She sees Him going out with a majesty that paralyses the opponents. Great and impressive is the majesty of this Hero. Also Habakkuk gives a vivid description of God’s actions for His people in the past (Hab 3:3-15). Much of God’s action in the present is explained when we look at His action in earlier times.
Seïr is a name for the mountains where the descendants of Esau, the Edomites, live. They treated the Israelites hostile when the Israelites asked to go through their land (Num 20:14-21; Deu 2:1-8). The Israelites were not allowed to wage war with Edom and had to go around their land.
In the song of Deborah we hear how God Himself goes ahead His people in majesty. Mountains in the Bible are often a picture of great earthly powers, but they falter against the greatness of God. They do not hold out for Him. Sinai, the mountain where God has given the law to His people, undergoes the same impression (Heb 12:18-21). The fact that God has chosen Israel to be His people does not alter the fact that He remains an impressive appearance for them too.
Although as believers who belong to the church we do not stand in a covenant relationship with God and may call Him our Father, it is also written to us: “For our God is a consuming fire” (Heb 12:29). This need not frighten us, but it will increase our respect and awe for Him. At the same time it is an encouragement to know that this God is our God. He is going out before us in the fight against the enemy. Which enemy will be able to hold out?
2. Israel During the Occupation
(Jdg 5:6) We have already read a single verse about Shamgar (Jdg 3:31). Now we read something from him about the time in which he lived.

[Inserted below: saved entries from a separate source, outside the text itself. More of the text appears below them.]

-- ==== Sys2Proof/Machine/InstrInfo.lean ====
section
/-! DEFINITION. What each instruction word is made of: its head, its operands with their roles, the
types and MOD values its row accepts (the instruction tables of 08 to 12 and 16), and the limits of
its X fields. -/

namespace Sys2Proof

/-- The guard, TYPE, MOD and hints of an instruction word (06 R149); none for a stretch header or
an event. -/
def Instr.head : Instr → Option Head
  | .nop h => some h
  | .bra h _ => some h
  | .brx h _ => some h
  | .call h _ _ => some h
  | .callx h _ _ => some h
  | .ret h _ => some h
  | .loop h _ _ => some h
  | .loopx h _ _ => some h
  | .lbrk h => some h
  | .exit h => some h
  | .yield h => some h
  | .phase h => some h
  | .trap h _ => some h
  | .tret h => some h
  | .rpt h _ _ _ _ => some h
  | .waitf h _ => some h
  | .setmode h _ _ => some h
  | .setperf h _ => some h
  | .getclk h _ _ => some h
  | .iadd h _ _ _ => some h
  | .iaddImm h _ _ _ => some h
  | .isub h _ _ _ => some h
  | .isubImm h _ _ _ => some h
  | .ineg h _ _ => some h
  | .iabs h _ _ => some h
  | .imul h _ _ _ => some h
  | .imulImm h _ _ _ => some h
  | .imulhi h _ _ _ => some h
  | .imulhiImm h _ _ _ => some h
  | .imad h _ _ _ _ => some h
  | .imadw h _ _ _ _ => some h
  | .idiv h _ _ _ => some h
  | .idivImm h _ _ _ => some h
  | .irem h _ _ _ => some h
  | .iremImm h _ _ _ => some h
  | .imin h _ _ _ => some h
  | .iminImm h _ _ _ => some h
  | .imax h _ _ _ => some h
  | .imaxImm h _ _ _ => some h
  | .isad h _ _ _ _ => some h
  | .idp4 h _ _ _ _ => some h
  | .idp2 h _ _ _ _ => some h
  | .lea h _ _ _ _ => some h
  | .leaw h _ _ _ _ => some h
  | .and h _ _ _ => some h
  | .andImm h _ _ _ => some h
  | .or h _ _ _ => some h
  | .orImm h _ _ _ => some h
  | .xor h _ _ _ => some h
  | .xorImm h _ _ _ => some h
  | .andn h _ _ _ => some h
  | .andnImm h _ _ _ => some h
  | .not h _ _ => some h
  | .bool3 h _ _ _ _ _ => some h
  | .shl h _ _ _ => some h
  | .shlImm h _ _ _ => some h
  | .shr h _ _ _ => some h
  | .shrImm h _ _ _ => some h
  | .sar h _ _ _ => some h
  | .sarImm h _ _ _ => some h
  | .rot h _ _ _ => some h
  | .rotImm h _ _ _ => some h
  | .xshr h _ _ _ _ => some h
  | .bfx h _ _ _ _ => some h
  | .bfi h _ _ _ _ _ => some h
  | .brev h _ _ => some h
  | .popc h _ _ => some h
  | .clz h _ _ => some h
  | .ctz h _ _ => some h
  | .bpick h _ _ _ _ => some h
  | .icmp h _ _ _ _ _ => some h
  | .icmpv h _ _ _ _ _ => some h
  | .fcmp h _ _ _ _ _ => some h
  | .fcmpv h _ _ _ _ _ => some h
  | .pbool3 h _ _ _ _ _ => some h
  | .pmovGet h _ => some h
  | .pmovSet h _ _ => some h
  | .sel h _ _ _ _ _ => some h
  | .mov h _ _ => some h
  | .movi h _ _ => some h
  | .movw h _ _ => some h
  | .fadd h _ _ _ => some h
  | .faddImm h _ _ _ => some h
  | .fsub h _ _ _ => some h
  | .fsubImm h _ _ _ => some h
  | .fmul h _ _ _ => some h
  | .fmulImm h _ _ _ => some h
  | .ffma h _ _ _ _ => some h
  | .fdiv h _ _ _ => some h
  | .fsqrt h _ _ => some h
  | .frcp h _ _ => some h
  | .frsq h _ _ => some h
  | .fmin h _ _ _ => some h
  | .fminImm h _ _ _ => some h
  | .fmax h _ _ _ => some h
  | .fmaxImm h _ _ _ => some h
  | .fabs h _ _ => some h
  | .fneg h _ _ => some h
  | .fcpys h _ _ _ => some h
  | .fclass h _ _ _ => some h
  | .frnd h _ _ => some h
  | .ffrac h _ _ => some h
  | .fexp2 h _ _ => some h
  | .flog2 h _ _ => some h
  | .fsin h _ _ => some h
  | .fcos h _ _ => some h
  | .ftanh h _ _ => some h
  | .fscale h _ _ _ => some h
  | .fgetexp h _ _ => some h
  | .hadd2 h _ _ _ => some h
  | .hadd2Imm h _ _ _ => some h
  | .hmul2 h _ _ _ => some h
  | .hmul2Imm h _ _ _ => some h
  | .hfma2 h _ _ _ _ => some h
  | .hmin2 h _ _ _ => some h
  | .hmin2Imm h _ _ _ => some h
  | .hmax2 h _ _ _ => some h
  | .hmax2Imm h _ _ _ => some h
  | .cvtnPk h _ _ _ => some h
  | .cvtnUnpk h _ _ _ => some h
  | .cvtw h _ _ _ => some h
  | .vblkx h _ _ _ _ => some h
  | .lanexPick h _ _ _ _ => some h
  | .lanexBack h _ _ _ _ => some h
  | .lanexFwd h _ _ _ _ => some h
  | .lanexFlip h _ _ _ _ => some h
  | .lanexRot h _ _ _ _ => some h
  | .pollAll h _ _ _ => some h
  | .pollAny h _ _ _ => some h
  | .pollMask h _ _ _ => some h
  | .pollSame h _ _ _ => some h
  | .pollCount h _ _ _ => some h
  | .peersGroup h _ _ _ => some h
  | .peersWhole h _ _ _ => some h
  | .mredAdd h _ _ _ _ => some h
  | .mredMin h _ _ _ _ => some h
  | .mredMax h _ _ _ _ => some h
  | .mredAnd h _ _ _ _ => some h
  | .mredOr h _ _ _ _ => some h
  | .mredXor h _ _ _ _ => some h
  | .scanAdd h _ _ _ => some h
  | .scanMin h _ _ _ => some h
  | .scanMax h _ _ _ => some h
  | .scanAnd h _ _ _ => some h
  | .scanOr h _ _ _ => some h
  | .scanXor h _ _ _ => some h
  | .redxAdd h _ _ _ => some h
  | .redxMin h _ _ _ => some h
  | .redxMax h _ _ _ => some h
  | .redxAnd h _ _ _ => some h
  | .redxOr h _ _ _ => some h
  | .redxXor h _ _ _ => some h
  | .hist h _ _ _ _ => some h
  | .hmrg h _ _ _ _ => some h
  | .slice h _ _ => some h
  | .rcpmat h _ => some h
  | .rcpdrop h _ => some h
  | .rcpstat h _ _ => some h
  | .afadd h _ _ _ => some h
  | .afsub h _ _ _ => some h
  | .afscl h _ _ _ => some h
  | .afmul h _ _ _ => some h
  | .afsqr h _ _ => some h
  | .afrec h _ _ => some h
  | .afcond h _ _ _ _ _ => some h
  | .afbnd h _ _ => some h
  | .afini h _ _ _ _ => some h
  | .afsym h _ => some h
  | .afld h _ _ _ _ => some h
  | .afst h _ _ _ _ => some h
  | .ld h _ _ _ _ => some h
  | .st h _ _ _ _ => some h
  | .pref h _ _ _ => some h
  | .atomAdd h _ _ _ _ => some h
  | .atomMin h _ _ _ _ => some h
  | .atomMax h _ _ _ _ => some h
  | .atomAnd h _ _ _ _ => some h
  | .atomOr h _ _ _ _ => some h
  | .atomXor h _ _ _ _ => some h
  | .atomExch h _ _ _ _ => some h
  | .atomInc h _ _ _ _ => some h
  | .atomDec h _ _ _ _ => some h
  | .atomCas h _ _ _ _ => some h
  | .atomFadd h _ _ _ _ => some h
  | .atomFmin h _ _ _ _ => some h
  | .atomFmax h _ _ _ _ => some h
  | .lease h _ _ _ _ => some h
  | .lend h _ => some h
  | .fenceAcq h _ => some h
  | .fenceRel h _ => some h
  | .fenceAr h _ => some h
  | .fenceSc h _ => some h
  | .roinv h => some h
  | .cinv h _ _ => some h
  | .cinvDiscard h _ _ => some h
  | .cwb h _ _ => some h
  | .cresize h _ => some h
  | .bninit h _ _ => some h
  | .bnarr h _ _ => some h
  | .bnwait h _ _ => some h
  | .bntest h _ _ _ => some h
  | .mbarr h _ _ _ _ => some h
  | .mbwait h _ _ _ => some h
  | .cpgo h _ _ => some h
  | .cpstat h _ _ _ => some h
  | .cvinit h _ _ _ => some h
  | .mxsign h _ _ => some h
  | .mxpost h _ _ => some h
  | .mxstat h _ _ => some h
  | .msend h _ _ _ => some h
  | .eqpost h _ _ _ => some h
  | .waitq h _ => some h
  | .qwave h _ => some h
  | .srd h _ _ => some h
  | .swr h _ _ => some h
  | .trets h => some h
  | .tlbinv h _ _ _ => some h
  | .icinv h => some h
  | .rcpflush h _ _ => some h
  | .ctxsave h _ _ _ => some h
  | .ctxload h _ _ _ => some h
  | .park h _ => some h
  | .parkRel h _ => some h
  | .halt h _ => some h
  | .stest h _ _ => some h
  | .setperfSysCap h _ _ _ => some h
  | .setperfSysPermits h _ _ _ => some h
  | _ => none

Here we notice that the time in which Shamgar lived, resembles that of Jael. These were times when the enemy attacked the people of Israel. Nobody dared to go on the highways anymore. The streets were empty. Whoever had to go somewhere, looked for roundabout ways, for winding roads.
God has predicted that the roads would become “deserted” if the people were to become unfaithful (Lev 26:22). When the Messiah reigns, it will be different, then the highways are populated again:
“A highway will be there, a roadway,
And it will be called the Highway of Holiness.

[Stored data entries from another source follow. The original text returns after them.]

/-- The reservation of a convoy's burst: held, granted now where the arbiter's order comes to it, or asked for (22 R430, R431). -/
def State.takeBurst (s : State) (c : Convoy) : Bool × State :=
  let n := c.part / 16
  let x := s.cl n
  let new := c.burst s.cycle
  if x.held.any new.same then (true, s)
  else
    let r := ((x.waiting.find? new.same).getD new).asOf s.cycle
    let others := (x.waiting.filter fun y => !new.same y).map (Resv.asOf s.cycle)
    if x.nextGrant (others.length + 1) (others ++ [r]) = some r then
      (true, s.setCl n fun x => { x with waiting := x.waiting.filter fun y => !new.same y, held := x.held ++ [r] })
    else (false, s.setCl n fun x => x.request new)

/-- Whether a word is a repetition of a burst whose convoy holds no reservation: every thread of it had left, trapped or parked,
and its reservation was given back; it takes one again before it goes on (DESIGN CHOICE, log entry 57). -/
def State.burstAgain (s : State) (c : Convoy) (w : IWord) : Bool :=
  vectorOp (w.extractLsb' 88 8).toNat && (s.actors.any fun k => !(s.th k).idle.contains (s.th k).tlvl && (s.th k).rep.any fun r => r.tot == 64)
  && !((s.cl (c.part / 16)).held.any (c.burst 0).same)

/-- RPT, 08 R208 to R211. A burst takes its current reservation first, at once where the arbiter grants it, else it waits
(22 R430, R431). -/
def execRpt (h : Head) (cnt : BitVec 6) (dstep astep bstep : BitVec 3) (s : State) : Host.Outcome State Fault Refusal :=
  let go (s : State) : State := s.issueRpt (.rpt h cnt dstep astep bstep) ⟨0, cnt.toNat + 1, dstep, astep, bstep⟩
  if s.wantsBurst (.rpt h cnt dstep astep bstep) h cnt then
    match s.front with
    | none => .next s
    | some c => match s.takeBurst c with
      | (true, s) => .next (go s)
      | (false, s) => .next s
  else .next (go s)

/-- Bursts that are over give their reservations back; one that has not begun keeps its own, or its request, while its convoy
stands where it asked. -/
def State.endBursts (s : State) (n : Nat) : State :=
  let going (r : Resv) : Bool := s.threads.any fun (k, t) =>
    s.partTh k == r.job && t.status == .running && t.rep.any fun p => p.tot == 64
  let stands (r : Resv) : Bool := s.convoys.any fun c => c.part == r.job && some c.pc == r.at_
  s.setCl n fun x =>
    { x with held := x.held.filter fun r => decide (r.who ≥ 4) || going r || stands r
             waiting := x.waiting.filter fun r => decide (r.who ≥ 4) || stands r }

/-! ### Waits, modes, time, 08 R217 to R220 -/

/-- Whether a flag of a mask is not zero for a thread. -/
def State.flagsUp (s : State) (mask : BitVec 12) (k : Nat) : Bool :=
  (List.range 12).any fun f => mask.getLsbD f && decide (Tab.getD f 0 (s.th k).cf > 0)

/-- WAITF, 08 R217. -/
def execWaitf (h : Head) (mask : BitVec 12) (s : State) : Host.Outcome State Fault Refusal :=
  .next (s.issueEach (.waitf h mask) (fun s k => s.flagsUp mask k) fun s _ => .done s)

/-- SETMODE, 08 R218. -/
def execSetmode (h : Head) (value mask : BitVec 6) (s : State) : Host.Outcome State Fault Refusal :=
  .next (s.issueEach (.setmode h value mask) noBlock fun s k =>
    .done (s.setTh k fun t => { t with fmode := fmodeWrite t.fmode ((t.fmode &&& ~~~mask) ||| (value &&& mask)) }))

/-- SETPERF, 08 R219. -/
def execSetperf (h : Head) (a : Spec) (s : State) : Host.Outcome State Fault Refusal :=
  .next (s.issueEach (.setperf h a) noBlock fun s k =>
    let n := (s.r32 k a).toNat
    .done (s.setTh k fun t => { t with perf := if n < 3 then n else 3 }))

/-- GETCLK, 08 R220. -/
def execGetclk (h : Head) (d a : Spec) (s : State) : Host.Outcome State Fault Refusal :=
  .next (s.issueEach (.getclk h d a) noBlock fun s k =>
    .done (s.regWrite k d 2 (BitVec.ofNat 64 (if a.immNat = 0 then s.cycle else s.ns))))

end Sys2Proof.Machine
end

The unclean will not travel on it,
But it [will] be for him who walks [that] way,
And fools will not wander [on it].
No lion will be there,
Nor will any vicious beast go up on it;
These will not be found there.
But the redeemed will walk [there],
And the ransomed of the LORD will return
And come with joyful shouting to Zion,
With everlasting joy upon their heads.
They will find gladness and joy,
And sorrow and sighing will flee away” (Isa 35:8-10).

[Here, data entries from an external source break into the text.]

/-- RESERVATION_GRANT, 22 R431. -/
def State.grantResv (s : State) (n : Nat) : State :=
  let x := s.cl n
  match x.nextGrant x.waiting.length ((x.waiting.filter (s.resvReady n)).map (Resv.asOf s.cycle)) with
  | none => s
  | some r =>
      let s := s.setCl n fun x => { x with waiting := x.waiting.filter fun y => !r.same y, held := x.held ++ [r] }
      if r.who < 4 then s
      else if r.who = 4 then s.issuePass n r.job
      else
        let c := r.job / 4
        let s := s.issueRecord c (r.job % 4)
        if (s.chan c (r.job % 4)).plan.isSome then s
        else (s.setCl n fun x => x.unreserve 5 r.job).readRecord c (r.job % 4)

/-- Reservations of work that is gone are given back, and entries whose record has a place leave. -/
def State.tidyCluster (s : State) (n : Nat) : State :=
  let s := s.endBursts n
  let mine (w : Nat) : Bool := decide (jobOwner n 0 ≤ w) && decide (w < jobOwner n 0 + 2 ^ 40)
  let s := { s with engOwned := s.engOwned.filter fun (_, w) => !mine w || (s.cl n).table.any fun j => jobOwner n j.seq == w }
  s.setCl n fun x =>
    let live (r : Resv) : Bool :=
      if r.who < 4 then true
      else if r.who = 4 then x.table.any fun j => j.seq == r.job && j.open_ && (j.running || j.chosen)
      else (Tab.find (r.job / 4) s.crews).isSome && (s.chan (r.job / 4) (r.job % 4)).flight.isSome
    { x with held := x.held.filter live, waiting := x.waiting.filter live
             table := x.table.filter fun j => j.open_ || s.recordWaits (jobOwner n j.seq) }

/-! ### Posting, R317, R320 -/

/-- The engine a thread's post of a card reads through, for cards on another device. -/
def State.postEng (s : State) (k : Nat) : Eng :=
  { owner := 2 ^ 61 + k, crew := crewOf k, ctx := s.ctxTh k, launch := (s.crewTh k).launch, master := s.coreTh k, plain := s.plainTh k }

/-- The four 64-byte parts of a card as the thread's own access (R317). -/
def State.cardPlaces (s : State) (k card : Nat) (n : Need) : Nat → (Placed × List Where) × State
  | 0 => ((.at_ (.mem 0), []), s)
  | i + 1 =>
      match s.cardPlaces k card n i with
      | ((.at_ _, l), s) => (match s.place k .g ((card + 64 * i) % 2 ^ 64) 1 { n with size := 64 } with
          | (.at_ w, s) => ((.at_ w, l ++ [w]), s)
          | (p, s) => ((p, []), s))
      | r => r

/-- Bytes a thread reads for a post, with the stores of its crew that the engine sees as its member (05 R120, R134): a line
another holds, or an answer not yet there, makes it wait. -/
def State.postBytes (s : State) (k card : Nat) (l : List (Where × Nat)) : Got (List Byte) × State :=
  let e := s.postEng k
  let held := (spanLines l).any fun x => s.leasedByOther k x || s.engOwned.any fun (y, _) => y == x
  if held then (.wait, s.knockAll k ((spanLines l).filter (s.leasedByOther k)))
  else EngM.bind (EngM.each (fun (x : Where × Nat) s => match x.1 with
    | .remote d a => engRemote e card d a x.2 s
    | w => if w.poisoned s x.2 then (.poison, s) else let r := s.engLook e w x.2; (.ok r.1, r.2)) l) (fun bs => EngM.pure bs.flatten) s

/-- Contexts whose posts wait for the table of a cluster (17 R368): of threads, not those that still read a card or a status of
another device; jobs that a PARK stopped, once it is released; posts through ENGRES. -/
def State.postWaiters (s : State) (n : Nat) : List Nat :=
  let reading (k : Nat) : Bool := !(s.opsOf (engKey (s.postEng k).owner) fun o => o.early.isNone).isEmpty
  ((s.threads.filter fun (k, t) => t.wait == .post && clusterOfCore (s.coreTh k) == n && !reading k).map fun (k, _) => s.ctxTh k)
  ++ ((s.crews.filter fun (_, c) => clusterOfCore c.core == n && !c.parked && !c.stopped.isEmpty).map fun (_, c) => c.ctx)
  ++ (s.reposts.filter fun x => field x.1 27 20 == n).map fun x => field x.1 15 0

/-- Whether a context may post on a cluster (R316, 17 R368). -/
def State.mxRoom (s : State) (n ctx : Nat) : Bool :=
  let t := (s.cl n).table
  decide (t.length < 16) && !(decide ((t.filter fun j => j.ctx == ctx).length ≥ 12) && (s.postWaiters n).any (· != ctx))

/-- A card with ST 0, 3, 4 or 5 enters the table, or fails its check (R317). -/
def State.enterJob (s : State) (n crew : Nat) (card : DWord) (b : List Byte) : State :=
  let x := s.cr crew
  let st := at64 b 0xB4 4 % 16
  let again : Bool := st == 3 || st == 5
  let w := at64 b 0xB4 4
  let seed := at64 b 0x98 4
  let j : MxJob :=
    { card := card, crew := crew, ctx := x.ctx, launch := x.launch, bytes := b
      idx := if again then (List.range 5).map fun i => at64 b (0xA0 + 4 * i) 4 else [0, 0, 0, 0, 0]
      fl := if again then BitVec.ofNat 5 (bits w 20 16) else 0, sat := again && w.testBit 21
      rng := BitVec.ofNat 32 (if seed = 0 then 1 else seed), since := s.cycle, seq := s.seq }
  let s := (s.bump.setCx x.ctx fun c => { c with posters := Tab.put card.toNat crew c.posters }).clearFaulted x.ctx card
  match s.cardCheck x.launch b with
  | some code =>
      let j := { j with st := 5 }
      let s := (s.cardPut (jobEng n j) (card.toNat + 0xB8) (leBytes 8 card.toNat)).cardState n j code
      let s := ((s.setCl n fun y => { y with table := y.table ++ [j] }).jobRecord n j 6 code).noteFaulted crew card
      s.leaveTable n j
  | none => (s.cardState n j 0).setCl n fun y => { y with table := y.table ++ [j] }

/-- A thread's post of a card (R317): what it writes is given by `fin`. -/
def State.postEff (s : State) (k : Nat) (card : DWord) (fin : Bool → State → State) : Eff :=
  let raise (c : BitVec 8) (tf : Option DWord) : Raise := ⟨c, card, tf, none⟩
  if card.toNat % 64 ≠ 0 then .trap (raise 0x12 none) s
  else
    match s.cardPlaces k card.toNat { r := true, w := true, rtype := .own } 4 with
    | ((.fault c _ tf, _), s) => .trap (raise c tf) s
    | ((.wait _, _), s) => .hold .post s
    | ((.busy l, _), s) => .left (s.knock k l)
    | ((.at_ _, ws), s) =>
        if !s.engineAdmits k then .trap (raise 0x11 (some card)) (s.denied (s.plainTh k) (some (s.ctxTh k)))
        else
          match s.postBytes k card.toNat (ws.map fun w => (w, 64)) with
          | (.ok b, s) =>
              let st := at64 b 0xB4 4 % 16
              let n := clusterOfCore (s.coreTh k)
              let drop (s : State) := s.dropEngReads (s.postEng k).owner
              if st == 0 || st == 3 || st == 4 || st == 5 then
                if s.mxRoom n (s.ctxTh k) then .done (fin true ((drop s).enterJob n (crewOf k) card b)) else .hold .post s
              else .done (fin false (drop s))
          | (.poison, s) => .trap (raise 0x30 none) s
          | (_, s) => .hold .post s

/-- MXPOST, R317: a release at valley scope. -/
def execMxpost (h : Head) (d a : Spec) (s : State) : Host.Outcome State Fault Refusal :=
  .next (s.issueEach (.mxpost h d a) (fun s k => s.releasing k .valley) fun s k =>
    s.postEff k (s.r64 k a) fun b s => s.predWrite k d b)

/-- The convergence register a specifier names. -/
def cvOf : Spec → Nat
  | .sp i => i.toNat - 0x40
  | _ => 0
def State.conv (s : State) (c n : Nat) : Conv := Tab.getD n {} (s.cr c).cv
def State.setConv (s : State) (c n : Nat) (f : Conv → Conv) : State :=
  s.setCr c fun x => { x with cv := Tab.put n (f (Tab.getD n {} x.cv)) x.cv }

/-- CVINIT, R320. -/
def execCvinit (h : Head) (d a b : Spec) (s : State) : Host.Outcome State Fault Refusal :=
  .next (s.issueEach (.cvinit h d a b) noBlock fun s k =>
    let c := (s.r32 k a).toNat
    if 1 ≤ c ∧ c ≤ 65535 then
      .done (s.setConv (crewOf k) (cvOf d) fun _ => { count := c, awaited := c, card := s.r64 k b, init := true })
    else .trap ⟨0x01, BitVec.ofNat 64 c, none, none⟩ s)

/-- MXSIGN, R320: a release at valley scope; the last signer posts. -/
def execMxsign (h : Head) (d a : Spec) (s : State) : Host.Outcome State Fault Refusal :=
  .next (s.issueEach (.mxsign h d a) (fun s k => s.releasing k .valley) fun s k =>
    let v := s.conv (crewOf k) (cvOf a)
    if !v.init then .trap ⟨0x01, 0, none, none⟩ s
    else if v.awaited ≤ 1 then
      s.postEff k v.card fun b s => (s.setConv (crewOf k) (cvOf a) fun y => { y with awaited := y.count }).predWrite k d b
    else .done ((s.setConv (crewOf k) (cvOf a) fun y => { y with awaited := y.awaited - 1 }).predWrite k d false))

/-! ### MXSTAT, R321 -/

def mxstatNeed : Need := { r := true, rtype := .uc, size := 4 }
/-- The address MXSTAT reads. -/
def State.statAddr (s : State) (k : Nat) (a : Spec) : Nat := ((s.r64 k a).toNat + 0xB4) % 2 ^ 64

/-- The read of MXSTAT at its place, a .uc load of the thread. -/
def State.statOp (s : State) (k : Nat) (w : Where) : Op :=
  { th := k, crew := crewOf k, core := s.coreTh k, kind := .load, loc := w, va := 0, size := 4, space := .g, rtype := .uc, ty := .b32 }

/-- What MXSTAT waits for: earlier accesses of the thread to the word, a lease or an engine on its line. -/
def State.mxstatBlock (s : State) (k : Nat) (a : Spec) : Bool :=
  match (s.place k .g (s.statAddr k a) 4 mxstatNeed).1 with
  | .at_ (.mem p) => !s.enabled s.seq (s.statOp k (.mem p))
  | _ => false

/-- MXSTAT, R321: a read as a load's, which refreshes the L1's .si copy (05 R122). -/
def execMxstat (h : Head) (d a : Spec) (s : State) : Host.Outcome State Fault Refusal :=
  .next ((s.knocks (.mxstat h d a) fun s k => match (s.place k .g (s.statAddr k a) 4 mxstatNeed).1 with
    | .at_ w => w.line.toList
    | _ => []).issueEach (.mxstat h d a) (fun s k => s.mxstatBlock k a) fun s k =>
    s.accessEff k .g (s.statAddr k a) true mxstatNeed fun w s =>
      match w with
      | .remote dev pa => (match engRemote (s.postEng k) (s.statAddr k a) dev pa 4 s with
          | (.ok b, s) => .done ((s.dropEngReads (s.postEng k).owner).regWrite k d 1 (BitVec.ofNat 64 (leNat b)))
          | (_, s) => .hold .post s)
      | _ =>
          let r := s.loadBytes s.seq (s.statOp k w)
          .done (((r.2.2).observe k r.2.1).regWrite k d 1 (BitVec.ofNat 64 (leNat r.1))))

/-- Whether a thread that waits to post may try again. -/
def State.postOpen (s : State) (k : Nat) : Bool :=
  s.mxRoom (clusterOfCore (s.coreTh k)) (s.ctxTh k)
  && (s.opsOf (engKey (s.postEng k).owner) fun o => o.early.isNone).isEmpty

/-! ### Events -/

/-- MATRIX_PASS_GRANT, R316. -/
def execMatrixPassGrant (cluster : Nat) (s : State) : Host.Outcome State Fault Refusal := .next (s.grantPass cluster)

/-- MATRIX_ENTRY_AGED, R316. -/
def execMatrixEntryAged (cluster j : Nat) (s : State) : Host.Outcome State Fault Refusal :=
  .next (match ((s.cl cluster).table)[j]? with
    | some e => if e.since + agedAfter ≤ s.cycle ∧ e.open_ then s.setJob cluster e.seq fun y => { y with aged := true } else s
    | none => s)

/-- MATRIX_PASS_COMPLETE, R312. -/
def execMatrixPassComplete (cluster : Nat) (s : State) : Host.Outcome State Fault Refusal := .next (s.completePass cluster)

/-- MATRIX_JOB_COMPLETE, R318. -/
def execMatrixJobComplete (cluster j : Nat) (s : State) : Host.Outcome State Fault Refusal := .next (s.completeJob cluster j)

/-- RESERVATION_GRANT, 22 R431. -/
def execReservationGrant (cluster : Nat) (s : State) : Host.Outcome State Fault Refusal := .next (s.grantResv cluster)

There, the people have returned to God and receive the promised, postponed blessing.
Our time resembles the days of Shamgar and Jael. The Word of God is taken no more into account. Unfortunately, the enemy succeeds in taking many Christians off the right highway and keeping them away of it.
Shamgar and Jael acted in faith and gave the enemy a serious blow. They have not resigned themselves to the general view that it did not help anything to resist. In all times, including ours, it has always become clear who is joining the general opinion and who is openly standing on God’s side. The roundabout ways are a picture of acting according to one’s own insights, while one does not ask for the will of God. Often this happens out of fear of the struggle that certainly comes when one goes against the opinion of the masses.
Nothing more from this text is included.